Esse fato não seria tão relevante se não se levasse em consideração o momento

histórico pelo qual a França passava: a era napoleônica. Neste período, mais

especificamente entre 1794 e 1807, houve forte censura e restrição para autorizações de

funcionamento de teatros, o que fez com que Fraconi e sua família usassem

oficialmente, pela primeira vez na França, o termo “circo”.

A rigidez militar estava presente em vários momentos da construção do

espetáculo: os ensaios seguiam um rigor militar; os uniformes foram confeccionados

imitando fardas militares de alta patente; em números de risco que causavam tensão,

rufavam-se os tambores e ouviam-se as vozes de comando. Essa união entre o rigor e a

disciplina militar e a irreverência e a habilidade dos artistas circenses foi responsável

pela criação de um espetáculo completo, pois os militares e os artistas descobriram

afinidades que foram essenciais para o desenvolvimento das encenações.

As representações cômicas incorporavam-se às exibições eqüestres, o palhaço

montava no cavalo com a frente voltada para a calda do animal, escorregava passando

por baixo do mesmo, quebrando assim, expectativas e transformando aquilo que seria

razão de admiração para o militar, num motivo de muitas gargalhadas para seu público.

O palhaço era uma espécie de paródia ao que seria o montador de origem militar.
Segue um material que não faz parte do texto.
-- ==== Sys2Proof/Laws/Class.lean ====
section
/-! SUPPORT. What a change of the effective class does: at the channels, at the punches, at the return to IDLE,
and, as a whole, a rise of the class (R47, R89, R100, R142, R147, R161, R167 to R170). -/

namespace Sys2Proof.Machine

/-! ### Punches -/

/-- Every punch of axis i has ended. -/
def punchesEnded (i : Axis) (s : State) : Prop :=
  ∀ p ∈ s.ax.punches, p.axis = i → p.ended = true ∧ p.writing = false

/-- The end of a punch leaves the channels alone. -/
@[simp] theorem endPunch_ch (i : Axis) (s : State) : (endPunch i s).ax.ch = s.ax.ch := by
  simp [endPunch, settlePunches]

/-- The end of a punch leaves the channels alone. -/
@[simp] theorem axisCh_endPunch (i j : Axis) (s : State) : axisCh (endPunch i s) j = axisCh s j := by
  simp [axisCh]

/-- A punch that is there after the end of the punches of an axis was there before, and has ended on that axis. -/
theorem mem_endPunch {i : Axis} {s : State} {p : PunchRecord} (h : p ∈ (endPunch i s).ax.punches) :
    ∃ q ∈ s.ax.punches, p = if q.axis = i then { q with ended := true, writing := false } else q := by
  simp only [endPunch, settlePunches, setAx_ax, setTs_ax] at h
  obtain ⟨q, hq, rfl⟩ := List.mem_map.mp (List.mem_of_mem_filter h)
  exact ⟨q, hq, rfl⟩

/-- The punches of the axis have ended. -/
theorem endPunch_ends (i : Axis) (s : State) : punchesEnded i (endPunch i s) := by
  intro p hp hi
  obtain ⟨q, -, rfl⟩ := mem_endPunch hp
  split at hi <;> simp_all

/-- A punch that has ended stays so. -/
theorem endPunch_keeps {i : Axis} (j : Axis) {s : State} (h : punchesEnded i s) :
    punchesEnded i (endPunch j s) := by
  intro p hp hi
  obtain ⟨q, hq, rfl⟩ := mem_endPunch hp
  split at hi
  · rename_i hj; simp [hj]
  · rename_i hj; simpa [hj] using h q hq hi

/-- A new velocity of one axis of a keyframe leaves all but the keyframes alone. -/
theorem setAxisVelocity_ts (slot : Slot) (k : Nat) (i : Axis) (v : Int) (ts : TakeStore) :
    ∃ pool, setAxisVelocity slot k i v ts = { ts with pool := pool } := by
  simp only [setAxisVelocity, writeKeyframe]
  split <;> exact ⟨_, rfl⟩

/-- The fix-up of a punch leaves all but the keyframes alone. -/
theorem punchFixup_ts (p : PunchRecord) (ts : TakeStore) :
    ∃ pool, punchFixup p ts = { ts with pool := pool } := by
  unfold punchFixup
  split
  · exact ⟨_, rfl⟩
  · dsimp only
    split
    · exact ⟨_, rfl⟩
    · split <;> exact setAxisVelocity_ts _ _ _ _ _

/-- The end of a punch leaves all of the take store but the keyframes alone. -/
theorem endPunch_ts (i : Axis) (s : State) : ∃ pool, (endPunch i s).ts = { s.ts with pool := pool } := by
  have h : ∀ (l : List PunchRecord) (ts : TakeStore),
      ∃ pool, l.foldl (fun t p => punchFixup p t) ts = { ts with pool := pool } := by
    intro l
    induction l with
    | nil => exact fun ts => ⟨_, rfl⟩
    | cons p l ih =>
      intro ts
      obtain ⟨pool, hp⟩ := punchFixup_ts p ts
      obtain ⟨pool', hp'⟩ := ih { ts with pool := pool }
      exact ⟨pool', by rw [List.foldl_cons, hp, hp']⟩
  simp only [endPunch, settlePunches, setAx_ts, setTs_ts]
  exact h _ _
Surgiu

então, o “grotesco a cavalo”.

Não tardou para que todo esse sucesso fosse copiado. Começaram a surgir na

Europa, as primeiras dinastias do circo. Logo, surgiram diversas companhias circenses

na Alemanha, na Espanha, na Itália, entre outros lugares. No entanto, o primeiro a

utilizar a terminação “circus”, foi o inglês Charles Dibdin Hughes, que também seguiu

os passos do espetáculo de Astley criando em Londres, o Royal Circus. Hughes

acrescentou ainda, dramaticidade às suas performances, firmando assim,

definitivamente, o termo “circo-teatro”, apesar dessa característica só se tornar mais

visível em fins do século XIX e meados do século XX.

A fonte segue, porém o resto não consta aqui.